Собрание сочинений в 10 томах. Том 5. Секта
Шрифт:
— Сочувствую, но ничем помочь не могу. Ситуация явно не тривиальная. На моей памяти это уже третий случай. Прошлой осенью в Бескудникове обнаружили труп молодой женщины с удаленной печенью. По-моему, дело так и осталось нераскрытым. Не слыхали?
— Я здесь человек новый… Вы в самом деле намекаете на контрабанду органов для пересадки? Бизнес весьма прибыльный.
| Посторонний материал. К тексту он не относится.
/-- A descriptor, a pair and a record of a bank command are read and pass every check (R403): `v` is the state after the descriptor `d` at `dp` is read, `cs` the chunks as they
translate, `cpa` and `rec?` the places of the pair and of the record. -/
structure BankReady (u : State) (op : BankOp) (dp : Word) (v : State) (d cpa : Nat) (rec? : Option Nat)
    (cs : List (List (Word × Except (Word × Cause × Word) Nat))) : Prop where
  place   : ∃ dpa, dp.toNat % 64 = 0 ∧ dp.toNat < 2 ^ 56 ∧ checkVa u (holderOf u.me) u.me.did dp.toNat .read false = .ok dpa
    ∧ stalls u dp = false ∧ coreReady u dpa = true ∧ corePoisoned u dpa 64 = false ∧ coreRead (tlbKeep u (holderOf u.me) u.me.did dp.toNat) dpa 64 = (v, d)
  formed  : bankFormed op d = true
  aligned : bits d 63 0 % 2048 = 0 ∧ (op ≠ .zero → bits d 127 64 % 2048 = 0) ∧ (op ≠ .zero → op ≠ .copy → bits d 191 128 % 2048 = 0)
    ∧ bits d 383 320 % 16 = 0 ∧ bits d 319 256 % 64 = 0
  chunks  : cs = chunkPlaces v (op != .zero) ((op != .zero) && op != .copy && bits d 191 128 != 0) d
  maps    : chunkFault cs = none ∧ chunkSplit cs = none
  steady  : ∀ a ∈ cs.flatten.map Prod.fst ++ [BitVec.ofNat 64 (bits d 383 320), BitVec.ofNat 64 (bits d 319 256)], stalls v a = false
  pair    : pairPlace v (BitVec.ofNat 64 (bits d 383 320)) .write = .ok cpa
  record  : recPlace v (bits d 319 256) = .ok rec?
  ready   : stepReady v cpa = true
  good    : poisonedAt v cpa 16 = false
  near    : cpa < 2 ^ 40
  line    : cpa % 16 = 0 ∧ (homeLine v (cpa / 64)).length = 64 ∧ memOk v

/-- A strand that can take a trap (R27, R30, R426): it runs in no handler, TH is 0, and its DID has a trap vector. -/
def CanTrap (s : State) : Prop := s.me.seat ≠ .handler ∧ s.me.th = false ∧ (domOf s s.me.did).tvec ≠ 0

/-- The state after trap entry (R27): TPC, TCAUSE with ASYNC in bit 8, and TVAL written, TH set, the pc at TVEC; what an instruction that had begun to wait has changed of the
strand is as it was at its issue; nothing else changes. -/
def entered (s : State) (tpc : Word) (code : Nat) (asy : Bool) (tval : Word) : State :=
  { s with me := { (undoPre s).me with
      tpc := tpc
      tcause := BitVec.ofNat 64 (code + if asy then 2 ^ 8 else 0)
      tval := tval
      th := true
      wait := .none
      pc := (domOf s s.me.did).tvec } }

/-- A claim about each form of LAUNCH: whether its count is in memory, and whether it waits for room (R173). -/
def EachLaunch (P : (Guard → SReg → SReg → SReg → Instr) → Bool → Bool → Prop) : Prop :=
  P .launch false false ∧ P .launchW false true ∧ P .launchi true false ∧ P .launchiW true true

/-- The region whose RCB stands at `va` is well formed under the DID that reads it, and under the one by which the Maltsters know it (R164); clean lines of the L2 agree with
the arrays, so that no read of the Maltsters changes what stands there. -/
structure SoundRegion (s : State) (d : Nat) (va : Word) : Prop where
  formed : ∀ ri, regionInfo s d va = .ok ri → ri.malformed = false
  known  : ∀ ri, regionInfo s d va = .ok ri → ∀ x, regionRec s ri.pa = some x → ∀ q, regionInfo s x.did x.addr = .ok q → q.malformed = false
  agrees : L2Agrees s

/-- The issue of a LAUNCH form (R173, R193). -/
def launchIssue (g : Guard) (a b c : SReg) (park : Bool) : Issue := { msgIssue g [b.val, c.val] [a.val] .run [.core] with handler := !park }

/-! ### The monitor and the host -/

/-- What DID d holds on core c fits its record and clashes with no other DID (R420, R421, R423, R335). -/
structure SharesOk (s : State) (c d : Nat) : Prop where
  core   : c < 4096
  did    : d < 21
  banks  : (domCore s c d).spbank < 2 ^ 16 ∧ (domCore s c d).wsg < 2 ^ 16
  sets   : (domCore s c d).l1base + (domCore s c d).l1n ≤ 64 ∧ (domCore s c d).l1base < 64
  quotas : (List.range 21).foldl (fun a e => a + (domCore s c e).strq) 0 ≤ 64
  shares : (List.range 21).foldl (fun a e => a + (domCore s c e).mbox) 0 ≤ 64
  used   : (kget (coreOf s c).mbox d []).length ≤ (domCore s c d).mbox
  apart  : ∀ e < 21, e ≠ d → (domCore s c e).spbank &&& (domCore s c d).spbank = 0 ∧ (domCore s c e).wsg &&& (domCore s c d).wsg = 0
    ∧ ((domCore s c e).l1n = 0 ∨ (domCore s c d).l1n = 0 ∨ (domCore s c d).l1base + (domCore s c d).l1n ≤ (domCore s c e).l1base
        ∨ (domCore s c e).l1base + (domCore s c e).l1n ≤ (domCore s c d).l1base)

/-- The slot owners of a core are DIDs or 0x1F, and the handler slot has none (R420, R430). -/
def OwnersOk (s : State) (c : Nat) : Prop :=
  (coreOf s c).slotown.length = 32 ∧ (coreOf s c).curown.length = 32
    ∧ (∀ i < 32, (coreOf s c).slotown.getD i 0x1F ≤ 20 ∨ (coreOf s c).slotown.getD i 0x1F = 0x1F)
    ∧ (coreOf s c).slotown.getD (modeSlots (coreOf s c).mode - 1) 0x1F = 0x1F

/-- A host access of `n` bytes at `addr` of a logical device lies in one line, at `pa` of the HDM of the DID bound to it (R459). -/
structure HostAt (s : State) (port ld addr n d pa : Nat) : Prop where
  runs   : s.boot.recovery = false
  bound  : ldDid s port ld = some d
  place  : hdmPa addr (domOf s d).ranges = some pa
  some'  : 0 < n
  inside : addr % 64 + n ≤ 64
  line   : pa % 64 + n ≤ 64
  ready  : homeReady s (pa / 64) = true

/-- No write without the relaxed-ordering attribute of a function at a port waits, or the write itself has the attribute (R460, R462). -/
def NoneAhead (s : State) (fn port : Nat) (ro : Bool) : Prop :=
  ro = true ∨ ∀ b ∈ s.host.queue, b.data.isSome = true → b.relaxed = false → b.fn = fn → b.port ≠ port

/-- A message of another package that has not come before (R457). -/
def NewMessage (s : State) (m : RemoteMsg) : Prop :=
  s.seen.contains (m.src, m.seq) = false ∧ ∀ x ∈ s.inbox, x.src = m.src → x.seq ≠ m.seq

/-- A message of another package has been taken in (R457): it is known, and so is every other that can still come again. -/
def Heard (s t : State) (m : RemoteMsg) : Prop := t.seen = s.seen.filter (mayRepeat m) ++ [(m.src, m.seq)]

/-- A message of another package has been answered (R286, R454, R457): the answer, in the era of its sender, takes the next sequence number to that package. -/
def Replied (s t : State) (m : RemoteMsg) (v time cause : Nat) : Prop :=
  t.seqs = kset s.seqs m.src ((kget s.seqs m.src 0 + 1) % 2 ^ 32)
    ∧ ∃ d p, t.replies = s.replies ++ [⟨m.src, kget s.seqs m.src 0, d, m.era, m.pa / 64, m.seq, v, clockOut s m.era time, cause, answerVa m.op, p⟩]

/-- The byte of a DID's bias bitmap that holds the bit of a page, and the place of the bit (R461). -/
def biasPlace (s : State) (d page : Nat) : Nat × Nat :=
  let i := hdmOffset page (domOf s d).ranges 0 / 4096
  ((domOf s d).biastab + i / 8, i % 8)

/-- A page of DID d whose bias can be flipped: the bitmap's byte lies outside it, in a line that reads whole and without poison (R441, R461). -/
structure CanFlip (s : State) (d page : Nat) : Prop where
  runs    : s.boot.recovery = false
  aligned : page % 4096 = 0
  owner   : rangeOf s page = some d
  did     : d < 21
  table   : (domOf s d).biastab ≠ 0 ∧ namesDram (biasPlace s d page).1 = true
  apart   : (biasPlace s d page).1 / 4096 ≠ page / 4096
  line    : (homeLine s ((biasPlace s d page).1 / 64)).length = 64
  memory  : memOk s
  good    : poisonedAt s (biasPlace s d page).1 1 = false

/-- What a bias flip leaves (R461): the new bias, no line of the page in its slice, times above every lease of the page; the line of the bitmap takes a time above its
earlier reads (R270). -/
def Flipped (s t : State) (d page : Nat) (host : Bool) : Prop :=
  hostBias t page = host ∧ t.me = s.me
    ∧ (∀ l < 64, inL2 t (page / 64 + l) = false ∧ ∀ k < 64, (timesOf s (page / 64 + k)).rts < (timesOf t (page / 64 + l)).wts)
    ∧ (let x := timesOf s ((biasPlace s d page).1 / 64)
       timesOf t ((biasPlace s d page).1 / 64) = ⟨x.rts + 1, x.rts + 1, x.n + 1⟩)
— В голову не возьму… Вообще-то навряд ли. Кому нужна печень наркоманки? При первом же биохимическом анализе выяснится.
— Тогда что? Людоедство?
— Слишком уж изощренно для нынешних-то гиен. Нет, тут другое… Как-никак поработал хирург! Но зачем? Для чего? Ритуальным каннибализмом тоже вроде не пахнет. Мы хоть и впали в первобытное состояние, но не настолько ж…
— А если настолько? Вот вы говорите — японцы.
— Асахары?..
— Именно! «Сёнрике»!.. Разработка японская, а только у нас в Москве сектантов в три раза больше, чем в Токио. Опять мы впереди планеты всей. Лично я ничему не удивлюсь. Распад полный. Случаи самого отвратительного людоедства повторяются с завидным постоянством. И голод тут ни с какого боку. Растление нравов. Это же надо придумать такое: печенка!
— Японцы в войну практиковали, на пленных. Или, к примеру, взять дикарей. У них печень считалась вместилищем жизненной силы, если хотите, души. Вот и жрали требуху поверженных врагов, в надежде укрепить воинскую доблесть. Но от бабы, я вас спрашиваю, дикарю какой прок?
— Цинизма вашему брату не занимать, — усмехнулся прокурор. — Маньяк — вот и весь сказ. Это многое объясняет… Вы там скоро, Серебров? — окликнул он капитана.
— Будем увозить, — с облегчением кивнул оперативник, точно только и ждал, что кто-то возьмет на себя инициативу. — Приступайте, — он махнул рукой санитарам, подкреплявшимся возле своей труповозки.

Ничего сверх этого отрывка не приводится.